RAW DATA ▸
theorem witness_xload : Goes (.xload is0 xfer0) (exactLoadPlan xfer0) (run0 [(1, 0x4000#64)])
    ∧ Goes (.xtload is0 adding) (exactLoadPlan adding) (with0 (opened (task [(1, 0x4000#64)]))) := by
  and_intros <;> decide +kernel

/-- A tile to store: an address in register 1, context 1 in register 3. -/
def storing : Plane := tensors (opened (task [(1, 0x4000#64), (3, 1#64)]))

def releasing : XferF := { xfer0 with rel := true }

theorem witness_xstore : Goes (.xstore is0 xfer0) (exactStorePlan true xfer0) storing
    ∧ Goes (.xtstore is0 releasing) (exactStorePlan true releasing) storing
    ∧ Goes (.xsend is0 releasing) (exactStorePlan false releasing) storing := by
  and_intros <;> decide +kernel

/-- Close count in register 1, context 1 in register 3. -/
def declaring : Plane := tensors (veng (task [(1, 1#64), (3, 1#64)]))

theorem witness_square : Goes (.square is0 xfer0) (squarePlan xfer0) declaring
    ∧ ctxGet (fed (.square is0 xfer0) declaring) (regAt (fed (.square is0 xfer0) declaring) is0 3 % 2 ^ 24) = some (ctx 1) :=
  ⟨goes (by decide +kernel), by decide +kernel⟩

/-! ## Streams and the Row Directory -/

/-- Gather from 0x8000, rows of 64 B, 4 rows, 8 indices at 0x7000; the pool is queue 7, the output queue 8; RESV is 1. -/
def gather : Nat :=
  1 * 2 ^ 238 + 4 * 2 ^ 148 + 8 * 2 ^ 384 + 0x7000 * 2 ^ 248 + 0x8000 * 2 ^ 300 + 7 * 2 ^ 203 + 8 * 2 ^ 211 + 2 ^ 196

/-- Stream 5 is IDLE; its context lies at 0x4000. -/
def starting : Plane := { run0 [(1, 0x4000#64), (2, 5#64)] with mem := memWrite 0 [] 0x4000 (toLE 64 gather) }

def startF : XferF := { xfer0 with creg := 2 }

theorem witness_stream_start : Goes (.streamStart is0 startF) (startPlan startF) starting
    ∧ ∀ r ∈ reqList (xferAddr (fed (.streamStart is0 startF) starting) is0 startF) 64,
        inWindow (fed (.streamStart is0 startF) starting) 0 r.1 r.2 = true := ⟨goes (by decide +kernel), by decide +kernel⟩

/-- The stream of engine 0 and slot 0 in epoch 1, ready with its reserved handle and a current one. -/
def streamOf (img : BitVec 512) (rows : Nat) : Stream :=
  { streamStarted img 0 0 1 with held := [handle, handle], ready := true, rows := rows, lim := 2 }

def installF : XferF := { startF with xreg := 3 }

theorem witness_rows :
    Goes (.rowInstall is0 installF) (installPlan installF) { starting with streams := [(5, streamOf (streamImage gather 0 0) 0)] }
    ∧ Goes (.rowEvict is0 installF) (evictPlan installF) (run0 [(3, 0xFFFFFFFF#64)]) := by
  and_intros <;> decide +kernel

/-! ## The Roundabout -/

/-- The only task of an engine that hosts one virtual engine is chosen as soon as it can issue. -/
theorem turn_alone {p : Plane} {i : Issue} (h : hostedOn p (homePort p i.veng.val) = [i.veng.val])
    (o : slotOrder p i.veng.val = [i.slot.val]) (r : slotReady p i.veng.val i.slot.val = true) : onTurn p i = true := by
  have hr : readySlot p i.veng.val = some (i.veng.val, i.slot.val) := by simp [readySlot, o, r]
  by_cases hc : (getPhys p (homePort p i.veng.val)).cur = i.veng.val
  · simp [onTurn, chosen, h, hc, hr]
  · have hn : i.veng.val ≠ (getPhys p (homePort p i.veng.val)).cur := fun e => hc e.symm
    simp [onTurn, chosen, h, hc, hn, hr]

/-- What `canIssue` asks, for a plan that a proof gives, of the one task of engine 0. -/
def fits (c : Instr) (p : Plane) (pl : Plan) : Bool :=
  reaches c p && !pl.ill && (firstHead pl.head).isNone && (holdFirst (holdsOf p (envOf p is0 0) pl)).isNone && !pl.gran
    && (ctxFault p (envOf p is0 0) pl).isNone && pl.check.isNone && issueAt p 0 0 == is0
    && hostedOn p (homePort p 0) == [0] && slotOrder p 0 == [0]

theorem goes_of {c : Instr} {plan : Plane → Env → Plan} {p : Plane} {pl : Plan} (hs : planFor (spelled c) = plan)
    (hp : plan (fed c p) (envOf (fed c p) is0 0) = pl) (h : fits c (fed c p) pl = true) : Goes c plan p := by
  simp only [fits, Bool.and_eq_true, Bool.not_eq_true', beq_iff_eq, Option.isNone_iff_eq_none] at h
  obtain ⟨⟨⟨⟨⟨⟨⟨⟨⟨hr, h1⟩, h2⟩, h3⟩, h4⟩, h5⟩, h6⟩, h7⟩, h8⟩, h9⟩ := h
  have r := reaches_of hr
  have w := r.word
  simp only [spells, Bool.and_eq_true, beq_iff_eq, decide_eq_true_eq] at w
  have t : slotReady (fed c p) 0 0 = true := by
    have pc : (envOf (fed c p) is0 0).t.regs.pc < ninsnOf (fed c p) 0 := r.pc
    simp only [slotReady, h7, r.gate, w.1.2, hs, hp, h1, h2, h3, pc, decide_true, Option.isNone_none, Bool.not_false,
      Bool.and_true, Bool.or_true]
  exact goes ((canIssue_iff ..).2 ⟨r.gate, r.pc, rfl, w.1.2, w.2, hp ▸ h1, r.guard, hp ▸ h2, hp ▸ h3, turn_alone h8 h9 t,
    hp ▸ h4, hp ▸ h5, hp ▸ h6⟩)

def rf : RingF := ⟨15, 1, 0, 2, 0, 128, 0, 3, 4⟩

/-- Every virtual engine gives RING four times 64 KiB in each half; the shard table at 0 is all zero bytes. -/
def ringPlane : Plane :=
  { plane with
    vengs := (List.range 64).map (fun v => (v, if v = 0 then { veng (task [(3, 63#64)]) with bufCfg := 0x010401 }
      else { VEng.init v with bufCfg := 0x010401 })) }

/-- Places in the RING part of either half; the first place of the buffer is in no RING part. -/
def place : RingPlace := ⟨BitVec.ofNat 16 (43 * 512), BitVec.ofNat 16 (2 ^ 15 + 43 * 512)⟩
def misplaced : RingPlace := ⟨0, 512⟩
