-- ==== Sys2Proof/Decode.lean ====
section
/-! DEFINITION. The command that a table word spells. No row of spec/opcode_table.json gives bits, so no word spells a command. -/

namespace Sys2Proof

/-- The command a word spells by the table's bits: none, since the table gives no row any bits (log 18). -/
def decodeTableWord (_nbits _w : Nat) : Option Instr := none

end Sys2Proof
end

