/-- FP64 results rounded to nearest even, flags dropped. -/
def add64 (a b : FV) : FV := (fop f64 rne (FV.add a b)).1
def sub64 (a b : FV) : FV := (fop f64 rne (FV.add a b.neg)).1
def mul64 (a b : FV) : FV := (fop f64 rne (FV.mul a b)).1
def div64 (a b : FV) : FV := (fop f64 rne (FV.div a b)).1
def sqrt64 (a : FV) : FV := (fop f64 rne (FV.sqrt a)).1

/-! ## Stochastic rounding (R148, R149) -/

/-- The splitmix64 finaliser. -/
def mix64 (z : Word) : Word :=
  let z := (z ^^^ (z >>> 30)) * 0xbf58476d1ce4e5b9#64
  let z := (z ^^^ (z >>> 27)) * 0x94d049bb133111eb#64
  z ^^^ (z >>> 31)

/-- What fixes an instruction's random bits (R149); its indices count from `base` (R278). -/
structure SrCtx where
  seed : Word
  stream : Word
  step : Word
  base : Word := 0
  deriving DecidableEq, Repr

/-- The 16 random bits of an index (R148). -/
def srBits (x : SrCtx) (index : Word) : Nat :=
  let h := mix64 (x.seed ^^^ (x.stream <<< 48) ^^^ index)
  ((mix64 (h ^^^ x.step)) >>> 48).toNat

/-- The rounding of an element: its mode, and its random bits under SR. -/
def rndAt (mode : Nat) (x : SrCtx) (index : Word) : Rnd :=
  if mode = 2 then { mode := 2, r := srBits x (x.base + index) } else { mode := mode }

/-! ## Block scales and W8 (R138–R143) -/

/-- The scale exponent of an E8M0 code; none for NaN (R138). -/
def e8m0 (b : Nat) : Option Int := if b = 0xFF then none else some ((b : Int) - 127)

/-- emax of an MX element format (R140). -/
def mxEmax (c : Nat) : Int := match c with | 3 => 8 | 4 => 15 | 5 => 4 | 6 => 2 | 7 => 2 | _ => 0

/-- Whether a format is an MX element format (R139). -/
def isMx (c : Nat) : Bool := [3, 4, 5, 6, 7, 8].contains c

/-- An MX element under its block's scale (R139): INT8 stands for its value × 2⁻⁶. -/
def mxDec (c w : Nat) (scale : Nat) : FV :=
  match e8m0 scale with
  | none => .nan false
  | some x => (edec c w).scale (x + (if c = 8 then -6 else 0))

/-- The greatest magnitude of some values. -/
def amaxOf (l : List FV) : FV := l.foldl (fun a v => if FV.cmp a v.abs < 0 then v.abs else a) (.fin false 0 0)

/-- The scale code of a block written in an MX format (R140). -/
def mxScale (c : Nat) (active : List FV) : Nat :=
  if active.any (fun v => !v.isFin) then 0xFF
  else
    let a := amaxOf active
    if a.isZero then 0 else (clampI (-127) 127 (a.lead - mxEmax c) + 127).toNat

/-- An element written under a block scale (R140): saturating; zero in a NaN block, where R130 and R140 name no flag for an element, not even for the NaN or the infinity that made the scale 0xFF, and none is set (DESIGN CHOICE, log 134). -/
def mxEnc (c : Nat) (rd : Rnd) (scale : Nat) (v : FV) : Fl Nat :=
  match e8m0 scale with
  | none => (0, 0)
  | some x => eenc c false rd true (v.scale (-x + (if c = 8 then 6 else 0)))

/-- W8 encoding (R143): the byte, whether a finite value was clipped, whether it is non-finite. −0 is written +0. -/
def w8Enc (scale : Nat) (v : FV) : Nat × Bool × Bool :=
  match e8m0 scale with
  | none => (0x7F, false, true)
  | some x =>
    if !v.isFin then (0x7F, false, true)
    else
      let (c, fl) := fenc fe4m3 rne true (v.scale (-x))
      (posZero 3 c, decide (fl &&& fOF ≠ 0), false)

/-- W8 decoding (R143). -/
def w8Dec (scale b : Nat) : FV :=
  match e8m0 scale with
  | none => .nan false
  | some x => (fdec fe4m3 b).scale x

/-- The next scale code of a W8 block from the maximum of its reduced values, the code in use and x_init's code (R142). -/
def w8NextScale (vals : List FV) (cur init : Nat) : Nat :=
  if vals.any (fun v => !v.isFin) then init
  else
    let a := amaxOf vals
    if a.isZero then cur else (clampI (-127) 127 (a.lead + 2 - 8) + 127).toNat

end Sys2Proof.Machine
end

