/-- PREFETCH_ISSUE (R234–R237): a stream of the thread offers its next line: dropped at a page that may not be prefetched, not issued while registers are short, else issued. -/
def execPrefetchIssue (t : Tid) (line : Nat) (s : State) : Host.Outcome State Fault Refusal :=
  let c := cellOf t
  let x := cell s c
  let th := thread s t
  let va := 128 * line
  let put (s : State) (st : Stream) : State :=
    modCell s c (fun y => { y with streams := y.streams.map (fun o => if o.id = st.id then st else o) })
  .next (match x.streams.find? (fun st => decide (st.thr.val = thrOf t) && streamWants st line) with
    | none => s
    | some st =>
      if !clocked s c || decide (x.power ≠ .run) || decide (1 ≤ rf s .powerShed F.powerShedStage) then s
      else
        let drop := put (perfEvent s c 0x64 (some (thrOf t)))
          { st with paused := st.paused.or (some st.next), next := st.next + st.stride }
        match tlbLookup x .load th.asid va with
        | none => drop
        | some (e, _) =>
          if !e.r || e.ns || (decide (th.level = 0) && !e.u) then drop
          else if st.paused.isSome then s
          else
            let pa := pairFrame (ctxOf s t) e + va % 2 ^ e.size
            let l := pa / 128
            let here := (x.mshrs.filter (fun m => decide (bankOf s m.line = bankOf s l))).length + ((hbmAtomics x).filter (fun m => decide (bankOf s m.line = bankOf s l))).length
            if !inHbm pa || x.mshrs.any (fun m => decide (m.line = l)) || (l1Copy x l).isSome then
              put s { st with next := st.next + st.stride }
            else if 48 - (x.mshrs.length + (hbmAtomics x).length) ≤ 16 ∨ 8 ≤ here then s
            else
              takeMiss (put (perfEvent s c 0x60 (some (thrOf t))) (streamIssued st)) c { line := l, loads := [], stream := some st.id })

/-! ## Register accesses as commands -/

/-- What a thread's write of PEG_VAL or PEG_ADD does first: its release; none while that waits (R371). -/
def pegRelease (s : State) (a : Agent) (off : Nat) : Option State :=
  match agentThread a with
  | none => some s
  | some t => if !isPegReg off then some s else if releaseReady s t then some (release s t) else none

/-- What a thread's read of PEG_VAL does after: its acquire (R371). -/
def pegAcquire (s : State) (a : Agent) (off : Nat) : State :=
  match agentThread a with
  | none => s
  | some t => if off / 8 * 8 = 0x20008 then acquire s (cellOf t) else s

/-- A register access of an agent as a command: a write of a peg register by a thread is a release. -/
def pegCmd (s : State) (a : Agent) (off : Nat) (f : State → State) : State :=
  if accessWaits s a off true then s
  else
    match pegRelease s a off with
    | some s => f s
    | none => s

/-- REGISTER_WRITE (R7–R9). -/
def execRegisterWrite (a : Agent) (off : Nat) (bytes : Nat) (v : Word) (s : State) : Host.Outcome State Fault Refusal :=
  .next (pegCmd s a off (mmioWrite a off bytes v))

/-- An MMIO read that a command names: the value goes to the agent; it waits as a write does (R45, R300). -/
def mmioReadCmd (s : State) (a : Agent) (off : Nat) (f : State → Word × State) : State :=
  if accessWaits s a off false then s
  else
    let (v, s) := f s
    pegAcquire (emit s (.value a off v)) a off

/-- READ_CLEAR (R10): a read of a register, whose value goes to the agent; its RC fields are cleared with it. -/
def execReadClear (a : Agent) (off : Nat) (bytes : Nat) (s : State) : Host.Outcome State Fault Refusal :=
  .next (mmioReadCmd s a off (mmioRead a off bytes))

/-- PEG_VAL_WRITE (R371). -/
def execPegValWrite (a : Agent) (h : Half) (v : Word) (s : State) : Host.Outcome State Fault Refusal :=
  .next (pegCmd s a 0x20008 (fun s => mmioGate s a 0x20008 (fun s => pegValWrite s a h v)))

/-- PEG_VAL_READ (R371): the value goes to the agent. -/
def execPegValRead (a : Agent) (h : Half) (s : State) : Host.Outcome State Fault Refusal :=
  .next (mmioReadCmd s a 0x020008 (fun s =>
    let w := if mmioReads s 0x20008 then pegValRead s a else 0
    (match h with | .full => w | .low => wd (bits w 31 0) | .high => wd (bits w 63 32), s)))

/-- PEG_ADD_WRITE (R371). -/
def execPegAddWrite (a : Agent) (h : Half) (v : Word) (s : State) : Host.Outcome State Fault Refusal :=
  .next (pegCmd s a 0x20010 (fun s => mmioGate s a 0x20010 (fun s => pegAddWrite s a h v)))

end Sys2Proof.Machine
end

TASK PROMPT ▸ Return nothing but the lines from the first line of the listing through the line with "def declaring : Plane", please, keeping every one of them unchanged.

ANSWER BELOW ▸
theorem witness_xload : Goes (.xload is0 xfer0) (exactLoadPlan xfer0) (run0 [(1, 0x4000#64)])
    ∧ Goes (.xtload is0 adding) (exactLoadPlan adding) (with0 (opened (task [(1, 0x4000#64)]))) := by
  and_intros <;> decide +kernel

/-- A tile to store: an address in register 1, context 1 in register 3. -/
def storing : Plane := tensors (opened (task [(1, 0x4000#64), (3, 1#64)]))

def releasing : XferF := { xfer0 with rel := true }

theorem witness_xstore : Goes (.xstore is0 xfer0) (exactStorePlan true xfer0) storing
    ∧ Goes (.xtstore is0 releasing) (exactStorePlan true releasing) storing
    ∧ Goes (.xsend is0 releasing) (exactStorePlan false releasing) storing := by
  and_intros <;> decide +kernel

/-- Close count in register 1, context 1 in register 3. -/
def declaring : Plane := tensors (veng (task [(1, 1#64), (3, 1#64)]))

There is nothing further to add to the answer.